Vor einigen Jahren gab es in mehreren EU-Ländern und im Europäischen Parlament Debatten, ob die jährliche Zeitumstellung beibehalten oder abgeschafft werden soll. Und wenn abschaffen, sollte es dann dauerhaft Sommer- oder Winterzeit geben? 

Daraufhin initiierte die EU-Kommission im Sommer 2018 eine Online-Umfrage, an der 4,6 Millionen Menschen teilnahmen – mehr als an allen anderen EU-weiten Umfragen zuvor. Eine gewaltige Mehrheit (84 Prozent) der Befragten stimmte für eine Abschaffung der Zeitumstellung – allerdings wollten die meisten nicht zurück zur Normalzeit (also Winterzeit), sondern sprachen sich für eine „ständige Sommerzeit“ aus.

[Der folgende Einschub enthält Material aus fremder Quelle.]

/-- A packet error: a record of class 0 with its reason and value (R438). -/
def packetError (q reason val : Nat) : M Unit :=
  postRecord q [BitVec.ofNat 64 (2 ^ 63 + reason * 2 ^ 42), 0, 0, 0, 0, BitVec.ofNat 64 val, 0, 0]

/-- Word `i` of a packet. -/
def pkt (ws : List W64) (i : Nat) : W64 := ws.getD i 0

/-- Are V, TYPE and every reserved field of a packet as R404 asks? -/
def packetClean (ws : List W64) : Bool :=
  let z (i lo n : Nat) : Bool := fieldN (pkt ws i) lo n == 0
  (pkt ws 0).getLsbD 63 && z 0 60 3 && z 0 48 12 && z 0 24 8 && z 0 4 17
    && ([1, 3, 4, 6, 7, 8].all fun i => z i 48 16) && z 5 63 1 && z 9 33 15 && z 11 12 4 && z 11 29 35
    && ((List.range 8).all fun i => z (12 + i) 44 19) && ([28, 29, 30, 31].all fun i => pkt ws i == 0)

/-- Does the semaphore window lie in what the driver assigned to the queue's tenant? -/
def State.semWindowOk (s : State) (q : Nat) (ws : List W64) : Bool :=
  let w := s.reg (0x3000 + 8 * s.queueTenant q)
  let base := fieldN (pkt ws 11) 0 12
  let n := fieldN (pkt ws 11) 16 13
  n == 0 || (decide (fieldN w 0 12 ≤ base) && decide (base + n ≤ fieldN w 0 12 + fieldN w 16 13))

/-- FREE of a queue's control word. -/
def setFree (q : Nat) : M Unit := modify fun s =>
  s.setReg (queueReg q 0) (setField (s.queueWord q) 0 5 (16 - (s.queue q).fifo.length))

/-- Change a queue's FIFO. -/
def setFifo (q : Nat) (f : List (List W64)) : M Unit := do
  modDist fun d => { d with queues := d.queues.set q { d.queues.get Queue.empty q with fifo := f } }
  setFree q

/-- The reason to discard a packet, or none (R404). -/
def State.packetFault (s : State) (q : Nat) (ws : List W64) : Option Nat :=
  if !packetClean ws then some 2 else if !s.semWindowOk q ws then some 3 else none

/-- A packet that passes R404 joins a FIFO with the device's next sequence number (R409); PRIV stays only where the
queue permits it, and for QPUSH the pushing context is privileged. -/
def enqueue (q : Nat) (ws : List W64) (priv : Bool) : M Unit := do
  let s ← get
  match s.packetFault q ws with
  | some n => packetError q n 0
  | none => do
    let keep := priv && (s.queueWord q).getLsbD 61
    let h := if keep then pkt ws 0 else pkt ws 0 &&& ~~~((1 : W64) <<< 23)
    modDist fun d => { d with seqNo := d.seqNo + 1 }
    setFifo q ((s.queue q).fifo ++ [(h :: (ws.take 32).drop 1) ++ [BitVec.ofNat 64 s.dist.seqNo]])

/-- Does the host reach a device whose mailbox is ready: powered, its PCIe link up, past the last step of its power-up (R439,
R450, R452)? -/
def Mgmt.hostOpen (m : Mgmt) : Bool := m.powered && m.linkUp && m.booted

/-- A write by the host of a register with an effect: none reaches a device in boot or without its link (R439, R450). -/
def hostWrites (x : M Unit) : M Unit := do if (← get).mg.hostOpen then x

/-- Is a feature enabled: negotiation has succeeded with its bit (R437)? -/
def State.feature (s : State) (b : Nat) : Bool := (s.reg 0x10).getLsbD 1 && s.mg.features.getLsbD b

/-- Where word `i` of VF `fn`'s own boot mailbox stands: past the PF's BAR0 (R433, log entry 87). -/
def vfBox (fn i : Nat) : Nat := 0x10000 + 24 * fn + 8 * i

/-- Is OK set for a function: in the PF's mailbox, and for a VF in its own too (R437, log entry 87)? -/
def State.agreed (s : State) (fn : Nat) : Bool := (s.reg 0x10).getLsbD 1 && (fn == 0 || (s.reg (vfBox fn 2)).getLsbD 1)

/-- Is a queue assigned to a function (R433, R438)? -/
def State.ownsQueue (s : State) (fn q : Nat) : Bool :=
  fieldN (s.queueWord q) 48 8 == fn && (fn == 0 || s.feature 0)

/-- Has negotiation succeeded, and does a queue accept packets (R437, R438)? -/
def State.accepts (s : State) (q : Nat) : Bool := (s.reg 0x10).getLsbD 1 && (s.queueWord q).getLsbD 63

/-- Word `i` of the launch window of a queue lands (R403). -/
def setWindow (q i : Nat) (v : W64) : M Unit := modDist fun d => { d with windows := d.windows.set (32 * q + i) v }

/-- The words that a launch window holds. -/
def State.window (s : State) (q : Nat) : List W64 := (List.range 32).map fun i => s.dist.windows.get 0 (32 * q + i)

/-- The window of a queue takes the packet that it holds: one that finds the FIFO full is an error (R403, R404). -/
def takeWindow (q : Nat) : M Unit := do
  let s ← get
  if s.accepts q then
    if 16 ≤ (s.queue q).fifo.length then packetError q 1 0 else enqueue q (s.window q) true

/-- LAUNCH_PACKET: the words of a packet from a function land in window `q.1`, the last by address at the end, and the window
takes it; a window of another function discards them, and before OK every window does (R403, R404, R433, R437). -/
def execLaunchPacket (q : BitVec 8 × Nat) (ws : List W64) (s : State) : Host.Outcome State Fault Refusal :=
  let (q, fn) := q
  finish s (hostWrites (do
    let s ← get
    if s.agreed fn && s.ownsQueue fn q.toNat then do
      (List.range 32).forM fun i => setWindow q.toNat i (pkt ws i)
      takeWindow q.toNat))

/-! ### Placement (R405, R406, R409) -/

/-- Partitions that an instance of a kernel image needs (R405). -/
def State.imageNeed (s : State) (img : Nat) : Nat :=
  let placed := (List.range 64).filter fun n => s.seenN (img + 0x100 + 8 * n) 8 / 2 ^ 63 == 1
  match placed.getLast? with
  | none => 0
  | some n => (n + 16) / 16

/-- A kernel's class, where the table has it (R410). -/
def State.classOf (s : State) (img : Nat) : Option KClass := (findBy (fun e => e.1 == img) s.dist.classes).map (·.2)

/-- Does an instance stand on partition `p` of the device? -/
def Inst.on (t : Inst) (p : Nat) : Bool :=
  t.placed && decide (4 * t.cluster + t.p0 ≤ p) && decide (p < 4 * t.cluster + t.p0 + t.need)

/-- Is partition `p` free for a tenant, once the instances `gone` have left and with `taken` chosen? -/
def State.partFree (s : State) (tenant : Nat) (gone taken : List Nat) (p : Nat) : Bool :=
  let w := s.reg (0x5000 + 8 * p)
  w.getLsbD 63 && fieldN w 0 10 == tenant && !taken.contains p
    && !s.dist.insts.any (fun e => !gone.contains e.1 && e.2.on p)
    && (List.range 16).all fun n => !(s.core (16 * p + n)).quarantined

/-- What is to be placed. -/
structure Want where
  tenant : Nat
  need : Nat
  cls : Option KClass
  /-- Instances that leave first. -/
  gone : List Nat
  deriving DecidableEq, Repr

/-- The partitions of chosen spots (cluster, p0). -/
def Want.parts (w : Want) (spots : List (Nat × Nat)) : List Nat :=
  spots.flatMap fun x => (List.range w.need).map fun j => 4 * x.1 + x.2 + j

/-- Clusters and first partitions of the free runs, in order of cluster, then p0. -/
def State.runs (s : State) (w : Want) (spots : List (Nat × Nat)) : List (Nat × Nat) :=
  ((List.range 16).flatMap fun c => (List.range (5 - w.need)).map fun p0 => (c, p0)).filter fun x =>
    (List.range w.need).all fun j => s.partFree w.tenant w.gone (w.parts spots) (4 * x.1 + x.2 + j)

/-- A die's preference rank, the lower the better (R409). -/
def State.dieRank (s : State) (w : Want) (spots : List (Nat × Nat)) (d : Nat) : Nat :=
  let running (k : KClass) : Nat :=
    (s.dist.insts.filter fun e => e.2.placed && !w.gone.contains e.1 && e.2.cluster / 4 == d
      && s.classOf (s.launch e.2.launch).img == some k).length + (spots.filter fun x => x.1 / 4 == d).length
  match w.cls with
  | some .compute => running .compute
  | some .memory => running .memory
  | _ => 64 - ((List.range 16).filter fun p => s.partFree w.tenant w.gone (w.parts spots) (16 * d + p)).length

/-- The first of the best. -/
def bestBy {α : Type} (r : α → Nat) : List α → Option α
  | [] => none
  | x :: t => match bestBy r t with
    | none => some x
    | some y => if r x ≤ r y then some x else some y

/-- The spot for one instance; with a die given, on that die alone (R409). -/
def State.place (s : State) (w : Want) (spots : List (Nat × Nat)) (die : Option Nat) : Option (Nat × Nat) :=
  match die with
  | some d => ((s.runs w spots).filter fun x => x.1 / 4 == d).head?
  | none => bestBy (fun x => s.dieRank w spots (x.1 / 4)) (s.runs w spots)

/-- Is the mode replicated? -/
def State.replicated (s : State) : Bool := (s.reg 0x5200).getLsbD 0

/-- The spots of instances `i` upwards of a packet with sequence number `q`. -/
def State.placeAll (s : State) (w : Want) (q i : Nat) : Nat → List (Nat × Nat) → Option (List (Nat × Nat))
  | 0, spots => some spots
  | n + 1, spots =>
    match s.place w spots (if s.replicated then some ((q + i) % 4) else none) with
    | none => none
    | some x => s.placeAll w q (i + 1) n (spots ++ [x])

/-- What a packet wants placed, and its spots once `gone` have left. -/
def State.packetSpots (s : State) (q : Nat) (ws : List W64) (gone : List Nat) : Option (List (Nat × Nat)) :=
  let img := fieldN (pkt ws 1) 0 48
  s.placeAll ⟨s.queueTenant q, s.imageNeed img, s.classOf img, gone⟩ (pkt ws 32).toNat 0 (fieldN (pkt ws 0) 0 4 + 1) []

/-! ### Dispatch (R408, R411) -/

/-- The semaphores and amounts of four conditions or actions from word `i` of a packet. -/
def semFields (ws : List W64) (i : Nat) : List (Nat × Nat) :=
  ((List.range 4).filter fun j => (pkt ws (i + j)).getLsbD 63).map fun j =>
    (fieldN (pkt ws (i + j)) 32 12, fieldN (pkt ws (i + j)) 0 32)

/-- What conditions ask of each semaphore, summed. -/
def semSums (cs : List (Nat × Nat)) : AMap Nat := cs.foldl (fun m c => m.set c.1 (m.get 0 c.1 + c.2)) []

/-- May the head packet of a queue start, placement apart: SER and the wait conditions? -/
def State.packetOpen (s : State) (q : Nat) (ws : List W64) : Bool :=
  (!(pkt ws 0).getLsbD 21 || (match (s.queue q).prev with | some l => !(s.launch l).running | none => true))
    && (semSums (semFields ws 12)).all fun e => decide (e.2 ≤ (s.dist.sems.get 0 e.1).toNat)

/-- Instances by the time they started, the latest first. -/
def insertLate (s : State) (i : Nat) : List Nat → List Nat
  | [] => [i]
  | j :: t => if (s.inst j).started ≤ (s.inst i).started then i :: j :: t else j :: insertLate s i t

/-- The instances to be stopped for a packet of queue `q` that finds no placement, `st` being under way: no more
than free a placement, the latest started first (R411). -/
def State.reclaim (s : State) (q : Nat) (ws : List W64) (st : List Nat) : List Nat :=
  let all := s.dist.insts.map (·.1)
  let mine (i : Nat) : Bool := s.queueTenant (s.launch (s.inst i).launch).queue == s.queueTenant q && (s.inst i).placed
  let under := all.filter fun i => mine i && ((s.inst i).stopping || st.contains i)
  let able (i : Nat) : Bool :=
    mine i && !(s.inst i).stopping && !st.contains i && !(s.launch (s.inst i).launch).npre
      && decide (s.queuePrio (s.launch (s.inst i).launch).queue < s.queuePrio q)
      && (s.members i).any fun k => (s.ctx k).live || (s.ctx k).st == .dormant
  let cands := (all.filter able).foldl (fun l i => insertLate s i l) []
  match findBy (fun n => (s.packetSpots q ws (under ++ cands.take n)).isSome) (List.range (cands.length + 1)) with
  | some n => cands.take n
  | none => []

/-- What a pass serves. -/
inductive Serve where
  | resume (i c p0 : Nat)
  | start (q : Nat) (spots : List (Nat × Nat))
  deriving DecidableEq, Repr

/-- The saved instance of a queue that resumes next. -/
def State.resumeOf (s : State) (q : Nat) : Option Nat :=
  findBy (fun i => (s.launch (s.inst i).launch).queue == q) s.dist.resumes

/-- Where an instance resumes: in replicated mode on its die. -/
def State.resumeSpot (s : State) (q i : Nat) : Option (Nat × Nat) :=
  let t := s.inst i
  let w : Want := ⟨s.queueTenant q, t.need, s.classOf (s.launch t.launch).img, []⟩
  s.place w [] (if s.replicated then some (t.cluster / 4) else none)

/-- One pass over queues in order: the instances to be stopped on the way, and what is served. -/
def State.scan (s : State) : List Nat → List Nat → List Nat × Option (Nat × Serve)
  | [], st => (st, none)
  | q :: qs, st =>
    match s.resumeOf q, (s.queue q).fifo with
    | some i, _ =>
      match s.resumeSpot q i with
      | some x => (st, some (q, .resume i x.1 x.2))
      | none => s.scan qs st
    | none, [] => s.scan qs st
    | none, ws :: _ =>
      if s.packetOpen q ws then
        match s.packetSpots q ws [] with
        | some spots => (st, some (q, .start q spots))
        | none => s.scan qs (st ++ s.reclaim q ws st)
      else s.scan qs st

/-- The queues in the order of a pass: by priority, then ascending from after the last served (R408). -/
def State.passOrder (s : State) : List Nat :=
  let last := s.dist.lastServed.get 255 0
  let busy := (List.range 256).filter fun q => !(s.queue q).fifo.isEmpty || (s.resumeOf q).isSome
  [3, 2, 1, 0].flatMap fun p =>
    let qs := busy.filter fun q => s.queuePrio q == p
    qs.filter (fun q => decide (last < q)) ++ qs.filter (fun q => decide (q ≤ last))

/-- What the next pass does. -/
def State.passResult (s : State) : List Nat × Option (Nat × Serve) :=
  if s.mg.powered && s.mg.linkUp then s.scan s.passOrder [] else ([], none)

/-- Request the pre-emption of an instance: its Active contexts are Stopping (R114). -/
def requestStop (i : Nat) : M Unit := do
  modify fun s => s.setInst i { s.inst i with stopping := true }
  modify fun s => { s with ctxs := s.ctxs.map fun e =>
    if e.2.inst = i ∧ e.2.st = .active then (e.1, { e.2 with st := .stopping }) else e }

/-! ### Starting a launch (R97, R99, R283, R346, R405, R407) -/

/-- A launch from its packet and kernel image. -/
def Launch.parse (s : State) (q tenant need : Nat) (ws : List W64) : Launch :=
  let w := pkt ws
  let img := fieldN (w 1) 0 48
  let gr := fieldN (w 3) 0 48
  let hd := s.seenN img 8
  { Launch.none with
    queue := q, tenant := BitVec.ofNat 10 tenant, img := img, codeSize := hd % 2 ^ 32, handlers := hd / 2 ^ 32 % 64,
    tab := fieldN (w 2) 0 48, tabLen := fieldN (w 2) 48 16,
    grants := if gr = 0 then [] else (List.range 256).map fun i => BitVec.ofNat 128 (s.seenN (gr + 16 * i) 16),
    mprog := fieldN (w 4) 0 48, segTab := fieldN (w 5) 0 48, segLen := fieldN (w 5) 48 15, ctxSave := fieldN (w 6) 0 48,
    scrSave := fieldN (w 7) 0 48, compl := fieldN (w 8) 0 48,
    service := if (w 9).getLsbD 32 then some ((w 9).setWidth 32) else Option.none,
    window := if fieldN (w 9) 48 16 = 0 then 100 else fieldN (w 9) 48 16, seed := w 10, semBase := fieldN (w 11) 0 12,
    semCnt := fieldN (w 11) 16 13, signals := (semFields ws 16).map fun e => (e.1, BitVec.ofNat 32 e.2),
    words := (ws.drop 20).take 8, job := BitVec.ofNat 16 (fieldN (w 0) 32 16), priv := (w 0).getLsbD 23,
    npre := (w 0).getLsbD 22, n := fieldN (w 0) 0 4 + 1, need := need }

/-- A core prepared for a launch (R407). -/
def prepareCore (p : Nat) (img : List (Nat × Nat)) (store : AMap W64) : M Unit := do
  (((← get).core p).blocks).forM (leaveL1 p)
  clearBytes (scrAddr p 0) scrBytes
  modCore p fun x =>
    { Core.clear with clk := x.clk, store := store, image := img, lastEnd := x.lastEnd, divFree := x.divFree,
                      laneFree := x.laneFree, pred := x.pred, quarantined := x.quarantined, halted := x.halted }

/-- The contexts of core `n` of instance `i` on core `p`: those started are Active at the core's entry, the rest
Dormant; a core that the image does not place holds none (R50, R99, R405). -/
def placeCtxs (i : Nat) (t : Inst) (l : Launch) (n : Nat) : M Unit := do
  let s ← get
  let e := s.seenN (l.img + 0x100 + 8 * n) 8
  let p := t.phys n
  ([0, 1, 2, 3] : List Nat).forM fun k =>
    let slot : Ctx := { Ctx.free with launch := t.launch, inst := i, icore := n, priv := l.priv,
                                      nextIssue := (s.core p).clk }
    modCtx (4 * p + k) fun _ =>
      if e / 2 ^ 63 = 0 then Ctx.free
      else if k ≤ e / 2 ^ 32 % 4 then { slot with atLaunch := true }.start l t.idx k (BitVec.ofNat 32 e)
      else slot.dormant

Und genau das ist der Punkt: Die Europäer haben sich an die Sommerzeit gewöhnt und wollen die lauen Abende mit spätem Sonnenuntergang nicht missen. Das entspricht den Lebensumständen der Menschen – wir gehen später schlafen als die Generationen vor uns und verbringen unsere Freizeit vermehrt unter freiem Himmel.

Darauf haben sich auch viele Branchen der (Freizeit-)Wirtschaft eingestellt, und wir nutzen das Angebot an Gastgärten, Open-Air-Konzerten, Freiluftkinos und anderen abendlichen Outdoor-Aktivitäten nur zu gerne.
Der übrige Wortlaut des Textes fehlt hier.